There is virtual unanimity over the proposition that the modern corporation is a complex institution which has played a crucial role in the development of modern Western economies. However, there is much less agreement on what its attributes are and on how and why it has evolved to take on its current form. Prof. Williamson argues that the modern corporation is to be understood mainly as the product of a series of organizational innovations that have had the purpose and effect of economizing on transaction costs.
After discussing the development of the basic corporate form in the nineteenth century, Williamson goes on to analyze what he considers the most significant organizational innovation of the twentieth century: the gradual shift from the centralized, functionally departmentalized or unitary (U-form) structure to the multidivisional (or M-form) configuration.
As corporation activities grew more numerous and complex at the beginning of our century, the inherent weaknesses of the centrally governed, departmentalized company became apparent. Administrative problems such as coordination, appraisal, and policy formulation increased to such an extent that senior executives found themselves unable to handle their entrepreneurial responsibilities efficiently. U-form structure had created a communications over-load in which the welter of details to be attended to hampered concentration on global goals.
Responding to this administrative glut, Pierre S. DuPont and Alfred P. Sloan devised the M-form organization for the DuPont Company during the 1920s. This new structural mode involved the creation of semiautonomous operating divisions (mainly profit centers) organized along product, brand, or geographic lines. The operating affairs of each were thus managed separately.

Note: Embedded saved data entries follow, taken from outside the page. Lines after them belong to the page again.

-- ==== Sys2Proof/Machine/VectorMem.lean ====
section
/-! DEFINITION. The vector memory instructions (R215 to R219): contiguous, strided, gather and scatter, packed. -/

namespace Sys2Proof.Machine

/-! ## One lane -/

/-- The units of a lane: (address, bytes), read one after the other; denied if any unit is. -/
def State.loadUnits (s : State) (ag : Agent) (us : List (Nat × Nat)) : Access :=
  match us with
  | [] => .ok 0 none s
  | (a, n) :: r =>
    match s.load ag a n with
    | .ok v d s1 =>
      match s1.loadUnits ag r with
      | .ok v2 d2 s2 => .ok (v + 2 ^ (8 * n) * v2) (d.orElse fun _ => d2) s2
      | o => o
    | o => o

/-- The units of a lane written, with the store watches of the core (R319). -/
def State.storeUnits (s : State) (ag : Agent) (us : List (Nat × Nat)) (v : Nat) : Access :=
  match us with
  | [] => .ok 0 none s
  | (a, n) :: r =>
    match s.store ag a n v with
    | .ok _ _ s1 => (s1.watch (ag.ctx.getD 0) a n).storeUnits ag r (v / 2 ^ (8 * n))
    | o => o

/-! ## The lanes of an instruction (R215, R216) -/

/-- How the lanes of an access end. -/
inductive VEnd where
  | complete
  | trap (j : Nat) (t : Trap)
  | wait (j : Nat)
  | gone
  deriving DecidableEq, Repr

/-- Progress of an access: destination lanes so far, denied lanes (mask, lowest address, its label), lanes whose loads may still be performed
later (R104). -/
structure VRun where
  dest : Lanes
  denied : Option (Nat × Nat × BitVec 16)
  ending : VEnd
  s : State
  again : List Reload := []

/-- One more denied lane. -/
def addDenied (d : Option (Nat × Nat × BitVec 16)) (j a : Nat) (l : BitVec 16) : Option (Nat × Nat × BitVec 16) :=
  match d with
  | none => some (2 ^ j, a, l)
  | some (m, a0, l0) => some (m + 2 ^ j, a0, l0)

/-- Four elements of w bits each placed in the bytes of a lane, sign-extended or not. -/
def unpackLane (w : Nat) (sext : Bool) (v : Nat) : BitVec 32 :=
  let e := fun i => v / 2 ^ (w * i) % 2 ^ w
  let b := fun i => if sext && e i / 2 ^ (w - 1) = 1 then e i + 2 ^ 8 - 2 ^ w else e i
  BitVec.ofNat 32 (b 0 + 2 ^ 8 * b 1 + 2 ^ 16 * b 2 + 2 ^ 24 * b 3)
/-- The register value of a loaded number. -/
def Extend.value (h : Extend) (v : Nat) : Word :=
  match h with
  | .scalar w signed => if signed then (BitVec.ofNat w v).signExtend 64 else BitVec.ofNat 64 v
  | .word => BitVec.ofNat 64 (v % 2 ^ 32)
  | .unpack w signed => (unpackLane w signed v).setWidth 64

/-- What every lane access needs: who, mask, the units of a lane, the alignment its address must have, what a lane receives of the bytes
read. -/
structure VAcc where
  ag : Agent
  mask : VMask
  units : Nat → List (Nat × Nat)
  align : Nat
  how : Extend := .word

def VAcc.first (q : VAcc) (j : Nat) : Nat :=
  match q.units j with
  | (a, _) :: _ => a
  | [] => 0
def VAcc.misaligned (q : VAcc) (j : Nat) : Bool := q.first j % q.align != 0
def misTrap (a : Nat) : Trap := { code := cMisaligned, badaddr := some (BitVec.ofNat 64 a) }

/-- A lane of a register replaced. -/
def setLane (l : Lanes) (j : Nat) (v : BitVec 32) : Lanes := lanes fun i => if i = j then v else laneOf l i

/-- The lanes of a load in ascending order. -/
def VAcc.loadLanes (q : VAcc) (k : Ctx) (js : List Nat) (r : VRun) : VRun :=
  match js with
  | [] => r
  | j :: rest =>
    if !k.active q.mask j then
      q.loadLanes k rest { r with dest := setLane r.dest j (inactive q.mask (laneOf r.dest j)) }
    else if q.misaligned j then { r with ending := .trap j (misTrap (q.first j)) }
    else
      match r.s.loadUnits q.ag (q.units j) with
      | .ok v none s1 =>
        q.loadLanes k rest
          { r with dest := setLane r.dest j ((q.how.value v).setWidth 32), s := s1, again := ⟨some j, q.units j, q.how⟩ :: r.again }
      | .ok _ (some l) s1 =>
        q.loadLanes k rest { r with dest := setLane r.dest j 0, denied := addDenied r.denied j (q.first j) l, s := s1 }
      | .trap t s1 => { r with ending := .trap j t, s := s1 }
      | .wait s1 => { r with ending := .wait j, s := s1 }
      | .gone s1 => { r with ending := .gone, s := s1 }

/-- The lanes of a store in ascending order; `data` is the number a lane stores. -/
def VAcc.storeLanes (q : VAcc) (k : Ctx) (data : Nat → Nat) (js : List Nat) (r : VRun) : VRun :=
  match js with
  | [] => r
  | j :: rest =>
    if !k.active q.mask j then q.storeLanes k data rest r
    else if q.misaligned j then { r with ending := .trap j (misTrap (q.first j)) }
    else
      match r.s.storeUnits q.ag (q.units j) (data j) with
      | .ok _ _ s1 => q.storeLanes k data rest { r with s := s1 }
      | .trap t s1 => { r with ending := .trap j t, s := s1 }
      | .wait s1 => { r with ending := .wait j, s := s1 }
      | .gone s1 => { r with ending := .gone, s := s1 }

/-- The denial record of the lanes so far. -/
def State.denyLanes (s : State) (c : Nat) (pc : Word) (d : Option (Nat × Nat × BitVec 16)) : State :=
  match d with
  | none => s
  | some (m, a, l) => s.deny c pc a m l

/-- An access that ends before its last lane (R216): vlane, the lanes performed, then the trap or the wait. When the trap fails the activation
its denials are recorded as it stops. -/
def VRun.stop (r : VRun) (c : Nat) (k : Ctx) (load : Option (BitVec 5)) : State :=
  let keep (j : Nat) (x : Ctx) : Ctx :=
    let x1 := match load with
      | some a => x.put (.v a r.dest)
      | none => x
    { x1 with vlane := j, denials := r.denied }
  match r.ending with
  | .complete => r.s
  | .trap j t => (r.s.modCtx c (keep j)).raise c t
  | .wait j => r.s.modCtx c (keep j)
  | .gone => r.s

/-- A vector load from lane vlane upward (R216). -/
def State.vload (s : State) (c : Nat) (k : Ctx) (a : BitVec 5) (q : VAcc) : State :=
  let r := q.loadLanes k ((List.range 16).drop k.vlane) { dest := k.vr a, denied := k.denials, ending := .complete, s := s }
  match r.ending with
  | .complete =>
    let s1 := (r.s.later c .load [.v a r.dest] none r.again).1.modCtx c fun x => { x.advance with vlane := 0, denials := none }
    s1.denyLanes c k.pc r.denied
  | _ => r.stop c k (some a)

/-- A vector store from lane vlane upward (R216). -/
def State.vstore (s : State) (c : Nat) (k : Ctx) (q : VAcc) (data : Nat → Nat) : State :=
  let r := q.storeLanes k data ((List.range 16).drop k.vlane) { dest := k.vr 0, denied := none, ending := .complete, s := s }
  match r.ending with
  | .complete => r.s.modCtx c fun x => { x.advance with vlane := 0 }
  | _ => r.stop c k none

/-! ## Addresses (R217 to R219) -/

/-- A word lane at an address formed modulo 2^64. -/
def word4 (ea : Word) : List (Nat × Nat) := [(ea.toNat, 4)]
/-- The address of lane j (R217). -/
def laneEa (b : Word) (d : BitVec 24) (j : Nat) : Word := b + d.signExtend 64 + BitVec.ofNat 64 (4 * j)
def strideEa (b c : Word) (d : BitVec 24) (j : Nat) : Word := b + d.signExtend 64 + BitVec.ofNat 64 j * c
def gatherEa (b : Word) (c : BitVec 32) (sc : BitVec 2) : Word := b + ((c.setWidth 64) <<< sc.toNat)
/-- The n bytes of lane j of a packed access, each its own unit (R215, R219). -/
def packedUnits (base : Word) (n j : Nat) : List (Nat × Nat) :=
  (List.range n).map fun i => ((base + BitVec.ofNat 64 (n * j + i)).toNat, 1)

def contig (c : Nat) (k : Ctx) (o : VMemOp) : VAcc :=
  { ag := agentOf c k, mask := o.k, units := fun j => word4 (laneEa (k.xr o.b) o.d j), align := 4 }
def strided (c : Nat) (k : Ctx) (o : VStrOp) : VAcc :=
  { ag := agentOf c k, mask := o.k, units := fun j => word4 (strideEa (k.xr o.b) (k.xr o.c) o.d j), align := 4 }
def gathered (c : Nat) (k : Ctx) (o : VGsOp) : VAcc :=
  { ag := agentOf c k, mask := o.k, units := fun j => word4 (gatherEa (k.xr o.b) (laneOf (k.vr o.c) j) o.scale), align := 4 }
def packed (c : Nat) (k : Ctx) (o : VMemOp) (n : Nat) (how : Extend := .word) : VAcc :=
  { ag := agentOf c k, mask := o.k, units := fun j => packedUnits (k.xr o.b + o.d.signExtend 64) n j, align := 1, how := how }
def laneNum (k : Ctx) (a : BitVec 5) (j : Nat) : Nat := (laneOf (k.vr a) j).toNat

/-! ## Majors 0x48 and 0x49 -/

def execVld (o : VMemOp) (s : State) : Out := issue o.m o.needL .none s fun c k s => s.vload c k o.a (contig c k o)
def execVst (o : VMemOp) (s : State) : Out :=
  issue o.m o.needS .none s fun c k s => s.vstore c k (contig c k o) (laneNum k o.a)
def execVlds (o : VStrOp) (s : State) : Out := issue o.m o.needL .none s fun c k s => s.vload c k o.a (strided c k o)
def execVsts (o : VStrOp) (s : State) : Out :=
  issue o.m o.needS .none s fun c k s => s.vstore c k (strided c k o) (laneNum k o.a)
def execVgather (o : VGsOp) (s : State) : Out := issue o.m o.needL .none s fun c k s => s.vload c k o.a (gathered c k o)
def execVscatter (o : VGsOp) (s : State) : Out :=
  issue o.m o.needS .none s fun c k s => s.vstore c k (gathered c k o) (laneNum k o.a)

/-! ## Major 0x4A (R219) -/

/-- The four bytes of a lane packed at w bits each by a conversion of a byte. -/
def packLane (w : Nat) (f : Nat → Nat) (v : Nat) : Nat :=
  let b := fun i => f (v / 2 ^ (8 * i) % 256)
  b 0 + 2 ^ w * b 1 + 2 ^ (2 * w) * b 2 + 2 ^ (3 * w) * b 3
def clampI4 (b : Nat) : Nat := if b < 128 then min b 7 else (max b 248) % 16
def clampU4 (b : Nat) : Nat := min b 15

/-- The base of a packed access must be 16-byte aligned; vlane is then 0 (R219, R353). -/
def State.packedBase (s : State) (c : Nat) (k : Ctx) (o : VMemOp) (f : State → State) : State :=
  let base := (k.xr o.b + o.d.signExtend 64).toNat
  if base % 16 ≠ 0 then (s.modCtx c fun x => { x with vlane := 0 }).raise c (misTrap base) else f s

def vunp (o : VMemOp) (n w : Nat) (sext : Bool) (s : State) : Out :=
  issue o.m o.needL .none s fun c k s =>
    s.packedBase c k o fun s => s.vload c k o.a (packed c k o n (.unpack w sext))
def vpk (o : VMemOp) (n w : Nat) (f : Nat → Nat) (s : State) : Out :=
  issue o.m o.needS .none s fun c k s =>
    s.packedBase c k o fun s => s.vstore c k (packed c k o n) fun j => packLane w f (laneNum k o.a j)

def execVldUnpTf6 (o : VMemOp) (s : State) : Out := vunp o 3 6 true s
def execVldUnpI4 (o : VMemOp) (s : State) : Out := vunp o 2 4 true s
def execVldUnpUi4 (o : VMemOp) (s : State) : Out := vunp o 2 4 false s
def execVstPkTf6 (o : VMemOp) (s : State) : Out := vpk o 3 6 (fun b => b % 64) s
def execVstPkI4 (o : VMemOp) (s : State) : Out := vpk o 2 4 clampI4 s
def execVstPkUi4 (o : VMemOp) (s : State) : Out := vpk o 2 4 clampU4 s

end Sys2Proof.Machine
end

DuPont and Sloan saw, however, that more than a change in decomposition rules was needed for the M-form to be fully effective. They thus created a general office consisting of a number of powerful general executives and large advisory and financial staffs to monitor divisional performance and engage in strategic planning. In this way, the M-form removed executives responsible for the destiny of the entire enterprise from routine operational activities, and so gave them the time, information, and even psychological commitment for longterm planning and appraisal. Although the structure was imitated very slowly at first, adoption by U.S. firms proceded rapidly from 1945 to 1960. Wide acceptance of this form by European companies has occurred from the 1960s to the present.

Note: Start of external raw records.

-- ==== Sys2Proof/Machine/Sync.lean ====
section
/-! DEFINITION. Waking a context, barriers (R232, R233), tags (R234 to R236), `park` (R255). -/

namespace Sys2Proof.Machine

/-! ## Leaving WAIT (R70) -/

/-- A context in WAIT whose condition holds writes its result and goes on. -/
def Ctx.wakeBy (k : Ctx) (f : WaitFor → Option (List RegWrite)) : Ctx :=
  match k.wait with
  | none => k
  | some w =>
    match f w with
    | some ws => { (k.puts ws).advance with wait := none }
    | none => k

/-- A wait on a register or tag that ends after 256 cycles or more makes a wait record, with the PC of the instruction that waited (R320,
R324). -/
def State.endWait (s : State) (c : Nat) : State :=
  match s.ctxs.find? c with
  | none => s
  | some k =>
    if k.sampleWait < 256 then s.modCtx c fun k => { k with sampleWait := 0 }
    else
      match s.acts.find? k.act with
      | none => s
      | some a =>
        let r := mkTrace (BitVec.ofNat 64 s.now) k.pc a.letter.postmark a.slot c 8 false k.sampleWait
        s.modCtx c fun k => { (k.addSample r) with sampleWait := 0 }

/-- The condition is tested for a member in its context; a saved member keeps its wait, and is to be woken once it is restored (R73). -/
def State.wakeMember (s : State) (a m : Nat) (f : WaitFor → Option (List RegWrite)) : State :=
  match (s.ctxs.filter fun x => x.2.act == a && x.2.member == m).head? with
  | some (c, k) => if (k.wait.bind f).isSome then (s.endWait c).modCtx c fun k => k.wakeBy f else s
  | none => s.modMember a m fun u =>
      let woken (v : Saved) : Saved := if (v.ctx.wait.bind f).isSome then { v with woke := true } else v
      { u with saved := u.saved.map woken }

/-- The wait of a member, in its context or its saved record. -/
def State.waitOf (s : State) (a m : Nat) : Option WaitFor :=
  match (s.ctxs.filter fun kv => kv.2.act == a && kv.2.member == m).head? with
  | some kv => kv.2.wait
  | none => (((s.acts.find? a).bind fun k => k.member? m).bind fun u => u.saved).bind fun v => v.ctx.wait

def wakePark (w : WaitFor) : Option (List RegWrite) :=
  match w with
  | .park _ => some []
  | _ => none


/-! ## Barriers (R116, R232, R233) -/

def State.barrier (s : State) (a n : Nat) : Barrier :=
  match s.acts.find? a with
  | some k => k.bars.get n {}
  | none => {}
def State.setBarrier (s : State) (a n : Nat) (b : Barrier) : State := s.modAct a fun k => { k with bars := k.bars.set n b }

def Barrier.full (b : Barrier) : Bool := b.members != 0 && (b.members &&& ~~~b.arrived) == 0

/-- A phase completes: its pending phases with it, arrivals clear, the phase number advances. -/
def Barrier.complete (b : Barrier) : Barrier :=
  let tok := b.toks.get b.phase 0
  let done := b.pending.filter fun e => e.2 == b.phase
  { b with
    arrived := 0
    phase := b.phase + 1
    pending := b.pending.filter fun e => e.2 != b.phase
    toks := b.toks.erase b.phase
    last := done.foldl (fun t e => t.set e.1 tok) b.last }

/-- A member's completed wait is an acquire of its phase (R116). -/
def State.barAcquire (s : State) (a n m : Nat) : State :=
  match (s.barrier a n).last.find? m with
  | some tok => s.acquireToks a m [tok]
  | none => s

/-- Wakes the members that waited on a phase, with the acquire of R116. -/
def State.barWake (s : State) (a n phase : Nat) : State :=
  (List.range 16).foldl (fun st m =>
    match st.waitOf a m with
    | some (.bar n' ph) =>
      if n'.toNat == n && ph == phase then
        (st.wakeMember a m fun w => match w with
          | .bar _ _ => some []
          | _ => none).barAcquire a n m
      else st
    | some (.park _) => st.wakeMember a m wakePark
    | _ => st) s

/-- sr.progress and the tag file as a value read (R254). -/
def State.probe (s : State) (k : Ctx) (q : Probe) : Word :=
  match q with
  | .sr .tags => s.tagsOf k
  | .sr .tagerr => s.tagerrOf k
  | .sr _ => k.progress
  | .first mask => ctzOf (s.tagsOf k &&& mask)
  | .test t => (if (s.tagsOf k).getLsbD t then 1 else 0) + (if (s.tagerrOf k).getLsbD t then 2 else 0)
  | .missing n =>
    let b := s.barrier k.act n
    (b.members &&& ~~~b.arrived).setWidth 64

/-- The engine state a member has asked for is read at some moment before its own later instruction changes that state (R153, R236):
the reads of its context still to be performed are performed now. -/
def State.readNow (s : State) (a m : Nat) : State :=
  let now (k : Ctx) (r : VRes) : VRes :=
    match r.rd with
    | some (d, q) => { r with ws := [RegWrite.x d (s.probe k q)], rd := none }
    | none => r
  { s with ctxs := s.ctxs.mapVals fun _ k =>
      if k.act == a && k.member == m && k.vres.any fun r => r.rd.isSome then { k with vres := k.vres.map (now k) } else k }

/-- A change to a barrier object by member m, and the phase it may complete in the same step. -/
def State.barChange (s : State) (a n m : Nat) (b : Barrier) : State :=
  if b.full then
    let s1 := (s.setBarrier a n b.complete).modAct a fun k => { k with holder := some m }
    (s1.barWake a n b.phase).flushAct a
  else s.setBarrier a n b

/-- Every load of a member has been performed. -/
def State.settleMember (s : State) (a m : Nat) : State :=
  { s with ctxs := s.ctxs.mapVals fun _ k => if k.act == a && k.member == m then k.settleAll else k }

/-- `bar.arrive`: a release at gang scope (R116). -/
def State.barArrive (s : State) (a n m : Nat) : State :=
  let b := s.barrier a n
  if !b.members.getLsbD m then s
  else
    let (tok, s1) := match b.toks.find? b.phase with
      | some t => (t, s)
      | none => s.fresh
    (((s1.readNow a m).settleMember a m).markTok a m tok).barChange a n m
      { b with arrived := setBit b.arrived m true, pending := b.pending.set m b.phase, toks := b.toks.set b.phase tok }

/-- `bar.wait`: at once when nothing is pending, else WAIT. -/
def State.barWait (s : State) (c : Nat) (k : Ctx) (n : BitVec 3) : State :=
  match (s.barrier k.act n.toNat).pending.find? k.member with
  | none => (s.barAcquire k.act n.toNat k.member).advance c
  | some ph => s.modCtx c fun x => { x with wait := some (.bar n ph) }

def State.barLeave (s : State) (a n m : Nat) : State :=
  let b := s.barrier a n
  (s.readNow a m).barChange a n m { b with members := setBit b.members m false, arrived := setBit b.arrived m false, pending := b.pending.erase m }

def execBarArrive (o : BarOp) (s : State) : Out :=
  issue o.m noNeed .none s fun c k s => (s.barArrive k.act o.n.toNat k.member).advance c
def execBarWait (o : BarOp) (s : State) : Out := issue o.m noNeed .none s fun c k s => s.barWait c k o.n
def execBarSync (o : BarOp) (s : State) : Out :=
  issue o.m noNeed .none s fun c k s => (s.barArrive k.act o.n.toNat k.member).barWait c k o.n
def execBarJoin (o : BarOp) (s : State) : Out :=
  issue o.m noNeed .none s fun c k s =>
    let b := s.barrier k.act o.n.toNat
    ((s.readNow k.act k.member).barChange k.act o.n.toNat k.member { b with members := setBit b.members k.member true }).advance c
def execBarLeave (o : BarOp) (s : State) : Out :=
  issue o.m noNeed .none s fun c k s => (s.barLeave k.act o.n.toNat k.member).advance c
def execBarMissing (o : BarXOp) (s : State) : Out :=
  issue o.m o.need .none s fun c _ s =>
    (s.later c .state [] (some (o.a, .missing o.n.toNat))).1.advance c

/-! ## Tags (R118, R234 to R236) -/

/-- What a tag wait writes once its condition holds. -/
def tagReady (all : Bool) (mask tags : Word) : Option Word :=
  if all then (if tags &&& mask = mask then some mask else none)
  else if mask = 0 || tags &&& mask ≠ 0 then some (tags &&& mask)
  else none

/-- After an `.xd` wait the member sees every write of the commands that set the awaited tags (R118). -/
def State.seeTags (s : State) (a m : Nat) (mask : Word) : State :=
  let look (e : Stale) : Stale :=
    match e.engine with
    | some (m', t) => if e.act == a && m' == m && mask.getLsbD (t % 128) then e.see m else e
    | none => e
  { s with stale := s.stale.map look }

/-- A command names a tag: both its bits clear (R235); writes of earlier commands are no longer told by it. -/
def State.clearTag (s : State) (a m t : Nat) : State :=
  let s1 := (s.readNow a m).modMember a m fun u => { u with tags := setBit u.tags t false, tagerr := setBit u.tagerr t false }
  let past (e : Stale) : Stale :=
    if e.act == a && e.engine == some (m, t) then { e with engine := some (m, 64) }
    else if e.act == a && e.engine == some (m, 128 + t) then { e with engine := some (m, 192) }
    else e
  { s1 with stale := s1.stale.map past }

/-- The waits of a member after a change of its tags. -/
def State.tagWake (s : State) (a m : Nat) : State :=
  match (s.acts.find? a).bind fun k => k.member? m with
  | none => s
  | some u =>
    match s.waitOf a m with
    | some (.tag all xd mask dest) =>
      match tagReady all mask u.tags with
      | some v =>
        let s1 := s.wakeMember a m fun w => match w with
          | .tag _ _ _ _ => some [.x dest v]
          | _ => none
        if xd then s1.seeTags a m v else s1
      | none => s
    | some (.park _) => s.wakeMember a m wakePark
    | _ => s

/-- A command or slot completes: done, and err if it failed (R235). -/
def State.setTag (s : State) (a m t : Nat) (err : Bool) : State :=
  (s.modMember a m fun u =>
    { u with
      tags := setBit u.tags t true
      tagerr := if err then setBit u.tagerr t true else u.tagerr
      held := setBit u.held t false }).tagWake a m

/-- The four waits (R236). -/
def tagWait (o : XX) (all xd : Bool) (s : State) : Out :=
  issue o.m o.needTag .none s fun c k s =>
    let mask := k.xr o.b
    match tagReady all mask (s.tagsOf k) with
    | some v =>
      let s1 := s.modCtx c fun x => (x.put (.x o.a v)).advance
      if xd then s1.seeTags k.act k.member v else s1
    | none => s.modCtx c fun x => { x.emptyX o.a with wait := some (.tag all xd mask o.a) }

def execTagWaitAny (o : XX) (s : State) : Out := tagWait o false false s
def execTagWaitAll (o : XX) (s : State) : Out := tagWait o true false s
def execTagWaitAnyXd (o : XX) (s : State) : Out := tagWait o false true s
def execTagWaitAllXd (o : XX) (s : State) : Out := tagWait o true true s
def execTagFirst (o : XX) (s : State) : Out :=
  issue o.m o.needFirst .none s fun c k s => (s.later c .state [] (some (o.a, .first (k.xr o.b)))).1.advance c
def execTagTest (o : XN6) (s : State) : Out :=
  issue o.m o.needTest .none s fun c _ s => (s.later c .state [] (some (o.a, .test o.n.toNat))).1.advance c

/-- The tags that no command or subscription holds (R235, R236). -/
def Member.freeTags (m : Member) : Word :=
  (List.range 64).foldl (fun w t => if m.held.getLsbD t || m.subTag t then w else w ||| (1#64 <<< t)) 0
def execTagClr (o : XOp) (s : State) : Out :=
  issue o.m o.needR .none s fun c k s =>
    ((s.readNow k.act k.member).modMember k.act k.member fun u =>
      let gone := k.xr o.a &&& u.freeTags
      { u with tags := u.tags &&& ~~~gone, tagerr := u.tagerr &&& ~~~gone }).advance c

/-- A member in WAIT whose condition holds already goes on: one that was restored after its tag set or its phase completed (R73). -/
def State.recheckWait (s : State) (c : Nat) : State :=
  match s.ctxs.find? c with
  | none => s
  | some k =>
    match k.wait with
    | some (.bar n _) =>
      if ((s.barrier k.act n.toNat).pending.find? k.member).isSome then s
      else (s.wakeMember k.act k.member fun w => match w with
        | .bar _ _ => some []
        | _ => none).barAcquire k.act n.toNat k.member
    | some (.tag _ _ _ _) => s.tagWake k.act k.member
    | _ => s

/-- `park n` (R255): until a tag sets, a phase completes or n cycles pass. -/
def execPark (o : N16) (s : State) : Out :=
  issue o.m noNeed .none s fun c _ s =>
    s.modCtx c fun x => { x with wait := some (.park (if o.n = 0 then 65536 else o.n.toNat)) }
/-- The cycles of a `park` have passed. -/
def execParkTimeout (ctx : Nat) (s : State) : Out := .next (s.modCtx ctx fun k => k.wakeBy wakePark)

/-! ## Results (R76, R77, R128, R153) -/

/-- A loaded value takes the place of an earlier one in its register write. -/
def RegWrite.reload (w : RegWrite) (q : Reload) (v : Nat) : RegWrite :=
  match w, q.lane with
  | .x r _, none => .x r (q.how.value v)
  | .v r l, some j => .v r (setLane l j ((q.how.value v).setWidth 32))
  | w, _ => w
/-- A part of a load may be performed at the write of its result instead of at its issue (R104; log 5). -/
def State.reload (s : State) (c : Nat) (k : Ctx) (ws : List RegWrite) (qs : List Reload) : List RegWrite × State :=
  match qs with
  | [] => (ws, s)
  | q :: r =>
    let (again, s1) := s.choose
    if again then match s1.loadUnits { agentOf c k with port := none } q.units with
      | .ok v none s2 => s2.reload c k (ws.map fun w => w.reload q v) r
      | _ => s1.reload c k ws r
    else s1.reload c k ws r

/-- A variable-latency result is written: its register becomes full, its flags are set, what waited on it may go on; the entry of
`callx` gives the link and the transfer (R187). -/
def execVariableResultWrite (ctx serial : Nat) (s : State) : Out :=
  match s.ctxs.find? ctx with
  | none => .next s
  | some k =>
    match k.vres.find? fun r => r.serial == serial with
    | none => .next s
    | some r =>
      let (ws, s0) := match r.rd with
        | some (d, q) => ([RegWrite.x d (s.probe k q)], s)
        | none => s.reload ctx k r.ws r.again
      let s1 := (s0.modCtx ctx fun k => { (k.puts ws) with vres := k.vres.filter fun r => r.serial != serial }).unhold [serial]
      match r.kind with
      | .callx link target ret =>
        .next ((s1.modCtx ctx fun k =>
          { k.put (.x link ret) with pause := if k.pause = some .callxRecord then some .record else none }).branch ctx target)
      | _ => .next s1

/-- The gap count of a context runs out (R77). -/
def execIssueGapExpiry (ctx : Nat) (s : State) : Out := .next (s.modCtx ctx fun k => { k with gap := 0 })

end Sys2Proof.Machine
end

The American advance in adopting the M-form innovation enabled the U.S. to pioneer in the development of two extremely potent corporate forms: the conglomerate and the multinational. Both structures have been severely criticized since their inception. Nonetheless, in Prof. Williamson's view, the significant transaction cost economizing effected by both warrants more sympathetic assessments.
Specifically, conglomerates in their diversity have shown themselves to be superbly equipped for allocating resources to valued uses. The activities of the multinational, on the other hand, have been selective in a most positive way—being concentrated in the more technologically progressive industries where higher rates of research and development are reported and where technology transfer poses greater difficulties. Multinationals can smoothly transmit new technical knowledge from one national branch to another. This obviates the often thorny dilemma of a foreign company which buys information, the exact value of which will not be known until after the sale has been consummated. Thus, patterns of direct foreign investment by multinationals cannot simply be explained as the pursuit of monopoly, as is so often charged. On the contrary, these investment patterns are, on the whole, consistent with effective transaction-cost reasoning.